Go to the line below containing "generalize (p.extractLsb' 52 11).toNat = e" and print exactly from there through the line containing "have hsub : (1075", both included. Print nothing else.

╔══

/-- A legal pattern with another exponent field has the implicit leading bit. -/
theorem fval_of_exponent_pos {p : Dword} (h : legalFreq p = true) (he : 1 ≤ (p.extractLsb' 52 11).toNat) :
    fval p = ((2 : Rat) ^ 52 + ((p.extractLsb' 0 52).toNat : Rat)) *
      (2 : Rat) ^ (((p.extractLsb' 52 11).toNat : Int) - 1075) := by
  simp only [fval, h, if_true, if_neg (Nat.one_le_iff_ne_zero.mp he)]
  generalize (p.extractLsb' 52 11).toNat = e
  split
  case isTrue hle =>
    rw [mkRat_two_pow, Nat.cast_sub hle, neg_sub]
    push_cast
    rfl
  case isFalse hlt =>
    obtain ⟨k, rfl⟩ := Nat.exists_eq_add_of_lt (Nat.lt_of_not_le hlt)
    have hsub : (1075 + k + 1 : Nat) - 1075 = k + 1 := by omega
    have hexp : ((1075 + k + 1 : Nat) : Int) - 1075 = (k + 1 : Nat) := by omega
    rw [hsub, hexp, zpow_natCast]
    push_cast
    rfl

theorem fval_nonneg {p : Dword} (h : legalFreq p = true) : 0 ≤ fval p := by
  rcases Nat.eq_zero_or_pos (p.extractLsb' 52 11).toNat with he | he
  · rw [fval_of_exponent_zero h he]
    positivity
  · rw [fval_of_exponent_pos h he]
    positivity

/-- Settles O3: by the exponent field, and the six examples by evaluation. -/
theorem legalFrequencyPatternHasItsExactValue : Obligations.LegalFrequencyPatternHasItsExactValue := by
  refine ⟨fun p h => ⟨fval_of_exponent_zero h, fun he _ => fval_of_exponent_pos h he, fval_nonneg h⟩, ?_⟩
  decide +kernel

/-! ### What a WR keeps (10_state.md R41, R42) -/

/-- A one-bit register reads back the low bit of the argument. -/
theorem flagDword_low (arg : Dword) : flagDword (arg.getLsbD 0) = BitVec.ofNat 64 (arg.toNat % 2) := by
  apply BitVec.eq_of_toNat_eq
  rw [flagDword_toNat, getLsbD_zero_toNat, BitVec.toNat_ofNat]
  omega

/-- A write of ENABLE is read back from `cnt[31]` (10_state.md R23). -/
theorem enableBit_setEnable (b : Bool) (c : Channel) : enableBit (setEnable b c) = b := by
  have h := enableBit_toNat (setEnable b c)
  rw [setEnable_toNat] at h
  have hb : (enableBit (setEnable b c)).toNat = b.toNat := by
    have := b.toNat_lt
    omega
  rw [← Bool.ofNat_toNat (enableBit _), hb, Bool.ofNat_toNat]

theorem readField_writeField (s : State) (id : ChannelId) (f : ChField) (c : Channel) (arg : Dword) :
    readField (writeField c arg f) f = readAfterWrite s arg (.ch id f) := by
  cases f with
  | cnt | dataSrc | dataPos | loopStart | len | samples | adpcmHeader | adpcmIndex | adpcmVal =>
    exact setWidth_low arg 32
  | volume => exact setWidth_low arg 7
  | playing => exact flagDword_low arg
  | freq => rfl
  | enable => exact (congrArg flagDword (enableBit_setEnable _ c)).trans (flagDword_low arg)

theorem readEng_writeEng (s : State) (e : EngReg) (arg : Dword) :
    readEng (writeEng s arg e) e = readAfterWrite s arg (.eng e) := by
  cases e with
  | soundOn | stereo => exact flagDword_low arg
  | sampleRate | channelMasterVolume | lifecycle => rfl
  | mainVolume => exact setWidth_low arg 7
  | cfgSampleRate => exact setWidth_low arg 32
  | cfgVolume =>
    apply BitVec.eq_of_toNat_eq
    show ((saturateVolume (arg.extractLsb' 0 8)).setWidth 64).toNat = (BitVec.ofNat 64 (min (arg.toNat % 2 ^ 8) 128)).toNat
    rw [BitVec.toNat_setWidth_of_le (by decide), saturateVolume_toNat, BitVec.extractLsb'_toNat, Nat.shiftRight_zero,
      BitVec.toNat_ofNat]
    omega

/-- Settles O5: by the register written, channel field or engine register. -/
theorem writeThenReadGivesTheNamedBits : Obligations.WriteThenReadGivesTheNamedBits := by
  intro s r arg hlegal
  refine ⟨_, exec_wr hlegal s, ?_⟩
  cases r with
  | ch id f =>
    show readField ((s.setChan id (writeField (s.chan id) arg f)).chan id) f = _
    rw [chan_setChan_self]
    exact readField_writeField s id f _ arg
  | eng e => exact readEng_writeEng s e arg
  | reserved q => rfl

/-! ### What a WR leaves alone (10_state.md R42) -/

/-- A write of a field leaves every field that shares no storage with it: for each pair, the field written is not the one
read, or the pair is excluded. -/
theorem readField_writeField_of_not_shares {id : ChannelId} {f f' : ChField}
    (h : Reg.shares (.ch id f) (.ch id f') = false) (c : Channel) (arg : Dword) :
    readField (writeField c arg f) f' = readField c f' := by
  revert h
  cases f <;> cases f' <;> simp [Reg.shares, writeField, readField, setEnable, enableBit]

/-- A write of an engine register leaves every other one. -/
theorem readEng_writeEng_of_ne {e e' : EngReg} (h : e ≠ e') (s : State) (arg : Dword) :
    readEng (writeEng s arg e) e' = readEng s e' := by
  revert h
  cases e <;> cases e' <;> simp [writeEng, readEng]

theorem writeEng_ch (s : State) (arg : Dword) (e : EngReg) : (writeEng s arg e).ch = s.ch := by cases e <;> rfl

theorem readReg_writeReg_of_not_shares {r r' : Reg} (h : r.shares r' = false) (s : State) (arg : Dword) :
    readReg (writeReg s arg r) r' = readReg s r' := by
  cases r' with
  | reserved q => rfl
  | ch j f' =>
    cases r with
    | reserved q => rfl
    | eng e =>
      show readField (writeEng s arg e).ch[j.val] f' = readField s.ch[j.val] f'
      simp only [writeEng_ch]
    | ch i f =>
      show readField ((s.setChan i (writeField (s.chan i) arg f)).chan j) f' = readField (s.chan j) f'
      rw [chan_setChan]
      split
      case isTrue e =>
        subst e
        exact readField_writeField_of_not_shares h _ arg
      case isFalse => rfl
  | eng e' =>
    cases r with
    | reserved q => rfl
    | ch i f => cases e' <;> rfl
    | eng e =>
      refine readEng_writeEng_of_ne (fun he => ?_) s arg
      subst he
      simp [Reg.shares] at h

/-- Settles O6: by the register written and the register read; the frame is the model's `writeReg_eq`. -/
theorem writeChangesNothingElse : Obligations.WriteChangesNothingElse := by
  intro s t r arg h
  obtain ⟨-, rfl⟩ := wr_next h
  refine ⟨fun r' hr => readReg_writeReg_of_not_shares hr s arg, writeReg_eq s arg r, ?_, ?_⟩
  · rintro (⟨e, rfl⟩ | ⟨q, rfl⟩)
    · exact writeEng_ch s arg e
    · rfl
  · rintro id f rfl
    exact ⟨rfl, rfl, fun j hj => chan_setChan_of_ne s _ hj⟩

end Sys2Proof.Machine
end

section
/-! PROOFS. The whole machine (20_memory.md, 60_exceptions.md): what a command can do, said once; what no instruction
changes; the steps of the command port; the invariant. -/

namespace Sys2Proof.Machine

variable {s t : State}

/-! ### What an instruction can do -/

/-- A row that is no command is a sample or a boundary micro-operation on the call in progress. -/
theorem microRow_exec {i : Instr} (hk : i.kind ≠ .cmd) :
    (∃ fmt, ∀ s, exec i s = s.inCall (sampleOp fmt)) ∨ ∃ lm, ∀ s, exec i s = s.inCall (boundaryOp lm) := by
  cases i with
  | smpPcm8 => exact .inl ⟨.pcm8, fun _ => rfl⟩
  | smpPcm16 => exact .inl ⟨.pcm16, fun _ => rfl⟩
  | smpAdpcm => exact .inl ⟨.adpcm, fun _ => rfl⟩
  | smpPsg => exact .inl ⟨.psg, fun _ => rfl⟩
  | bndNone => exact .inr ⟨.none, fun _ => rfl⟩
  | bndLoop => exact .inr ⟨.loop, fun _ => rfl⟩
  | bndStop => exact .inr ⟨.stop, fun _ => rfl⟩
  | bndRsvd => exact .inr ⟨.rsvd, fun _ => rfl⟩
  | _ => exact absurd rfl hk

/-- A predicate on states is kept by every command but RESET and WR when it is kept by GEN within the mix buffer, by a
change of the ADPCM registers of a channel, and by a change of the lifecycle, the output ports, the count of free values
or the step table, which only TBLINIT writes. -/
theorem command_state {P : State → Prop} {i : Instr} (hk : i.kind = .cmd) (hreset : i ≠ .reset)
    (hwr : ∀ r arg, i ≠ .wr r arg) (h : exec i s = .next t) (hs : P s)
    (pass : ∀ id n u, n ≤ s.params.mixbufLen → u.params = s.params → P u → P (gen id n u))
    (adpcm : ∀ u id v k, P u → P (u.setChan id { u.chan id with adpcmVal := v, adpcmIndex := k }))
    (rest : ∀ u ls resp free table, (table = u.table ∨ table = stepTable u.params) → P u →
      P { u with ls := ls, resp := resp, freeCount := free, table := table }) : P t := by
  cases i with
  | reset => exact absurd rfl hreset
  | wr r arg => exact absurd rfl (hwr r arg)
  | smpPcm8 | smpPcm16 | smpAdpcm | smpPsg | bndNone | bndLoop | bndStop | bndRsvd => cases hk
  | nop =>
    cases h
    exact hs
  | init =>
    rw [initOpensTheDeviceAndReports.2] at h
    cases h
    exact rest s _ _ s.freeCount s.table (.inl rfl) hs
  | shutdown =>
    rw [shutdownClosesTheDevice.2] at h
    cases h
    exact rest s _ _ s.freeCount s.table (.inl rfl) hs
  | rd _ | tblrd _ =>
    cases h
    exact rest s s.ls _ s.freeCount s.table (.inl rfl) hs
  | tblinit =>
    cases h
    exact rest s s.ls s.resp s.freeCount _ (.inr rfl) hs
  | gen id n =>
    rcases gen_next h with ⟨-, rfl⟩ | ⟨hn, -, rfl⟩
    · exact hs
    · exact pass id n s hn rfl hs
  | dmix n =>
    obtain ⟨l, k, rfl⟩ := dmix_next h
    exact rest s s.ls _ k s.table (.inl rfl) hs
  | mix b =>
    rcases mix_next h with ⟨-, rfl⟩ | ⟨hn, -, rfl⟩
    · exact hs
    · have hpasses : (genEach channelOrder (b / 2) s).params = s.params ∧ P (genEach channelOrder (b / 2) s) :=
        genEach_state (P := fun u => u.params = s.params ∧ P u)
          (fun id u hu => ⟨(gen_frame id _ u).setup.params.trans hu.1, pass id _ u hn hu.1 hu.2⟩) channelOrder ⟨rfl, hs⟩
      obtain ⟨l, k, -, e⟩ := mixSlots_eq (b / 2) s
      rw [e, firstPull_eq]
      exact rest (genEach channelOrder (b / 2) s) _ _ k _ (.inl rfl) hpasses.2
  | adh id =>
    rcases adh_next h with rfl | rfl
    · exact hs
    · exact adpcm s id _ _ hs
  | adx id d =>
    rcases adx_next h with rfl | ⟨w, rfl⟩
    · exact hs
    · exact rest _ _ _ _ _ (.inl rfl) (adpcm s id _ _ hs)

/-! ### What no instruction changes -/

/-- The parts of the state that no instruction writes: parameters, port, `dev_ok`, and memory but for the platform. -/
structure InstrFrame (s t : State) : Prop where
  params : t.params = s.params
  port : t.port = s.port
  devOk : t.devOk = s.devOk
  memory : PlatformOnly s t

theorem InstrFrame.refl (s : State) : InstrFrame s s := ⟨rfl, rfl, rfl, .refl s⟩

theorem InstrFrame.trans {u : State} (h : InstrFrame s t) (k : InstrFrame t u) : InstrFrame s u :=
  ⟨k.params.trans h.params, k.port.trans h.port, k.devOk.trans h.devOk, h.memory.trans h.params k.memory⟩

theorem gen_instrFrame (id : ChannelId) (n : Nat) (s : State) : InstrFrame s (gen id n s) :=
  have hf := gen_frame id n s
  ⟨hf.setup.params, hf.setup.port, hf.setup.devOk, hf.memory⟩

theorem writeReg_instrFrame (s : State) (arg : Dword) (r : Reg) : InstrFrame s (writeReg s arg r) := by
  rw [writeReg_eq]
  exact ⟨rfl, rfl, rfl, .same rfl rfl⟩

theorem instrFrame_of_next {i : Instr} (h : exec i s = .next t) : InstrFrame s t := by
  by_cases hk : i.kind = .cmd
  · by_cases hreset : i = .reset
    · subst hreset
      cases h
      exact ⟨closeDevice_params s, closeDevice_port s, closeDevice_devOk s,
        .same (closeDevice_mem s) (closeDevice_liveStores s)⟩
    by_cases hwr : ∃ r arg, i = .wr r arg
    · obtain ⟨r, arg, rfl⟩ := hwr
      obtain ⟨-, rfl⟩ := wr_next h
      exact writeReg_instrFrame s arg r
    exact command_state (P := InstrFrame s) hk hreset (fun r arg e => hwr ⟨r, arg, e⟩) h (.refl s)
      (fun id n u _ _ hu => hu.trans (gen_instrFrame id n u))
      (fun _ _ _ _ hu => hu.trans ⟨rfl, rfl, rfl, .same rfl rfl⟩)
      (fun _ _ _ _ _ _ hu => hu.trans ⟨rfl, rfl, rfl, .same rfl rfl⟩)
  · rcases microRow_exec hk with ⟨fmt, e⟩ | ⟨lm, e⟩
    · obtain ⟨hparams, hport, hdev, -, -, -, -, hmem⟩ := sampleRow_frame ((e s).symm.trans h)
      exact ⟨hparams, hport, hdev, hmem⟩
    · rw [boundaryRow_eq ((e s).symm.trans h)]
      exact ⟨rfl, rfl, rfl, .same rfl rfl⟩

/-- A command leaves the transient call alone or ends it (10_state.md R39). -/
theorem call_of_next {i : Instr} (hk : i.kind = .cmd) (h : exec i s = .next t) : t.call = s.call ∨ t.call = none := by
  by_cases hreset : i = .reset
  · subst hreset
    cases h
    exact .inr rfl
  by_cases hwr : ∃ r arg, i = .wr r arg
  · obtain ⟨r, arg, rfl⟩ := hwr
    obtain ⟨-, rfl⟩ := wr_next h
    rw [writeReg_eq]
    exact .inl rfl
  exact command_state (P := fun u => u.call = s.call ∨ u.call = none) hk hreset (fun r arg e => hwr ⟨r, arg, e⟩) h
    (.inl rfl) (fun id n u _ _ _ => .inr (gen_call id n u)) (fun _ _ _ _ hu => hu) (fun _ _ _ _ _ _ hu => hu)

/-- Settles O10: the frame of every instruction, and what a command does to the call. -/
theorem noInstructionChangesParametersOrPort : Obligations.NoInstructionChangesParametersOrPort := by
  intro i s t h
  obtain ⟨hparams, hport, hdev, -⟩ := instrFrame_of_next h
  exact ⟨hparams, hport, hdev, fun hk => call_of_next hk h⟩

/-- Settles O11: the frame of every instruction lets memory change by the platform's batches only, and a stable Memory
Source has none. -/
theorem blockNeverWritesMemory : Obligations.BlockNeverWritesMemory := by
  intro i s t h
  have hmem := (instrFrame_of_next h).memory
  exact ⟨hmem.mem_of_stable, hmem⟩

╚══

**Answer to this exercise**
  generalize (p.extractLsb' 52 11).toNat = e
  split
  case isTrue hle =>
    rw [mkRat_two_pow, Nat.cast_sub hle, neg_sub]
    push_cast
    rfl
  case isFalse hlt =>
    obtain ⟨k, rfl⟩ := Nat.exists_eq_add_of_lt (Nat.lt_of_not_le hlt)
    have hsub : (1075 + k + 1 : Nat) - 1075 = k + 1 := by omega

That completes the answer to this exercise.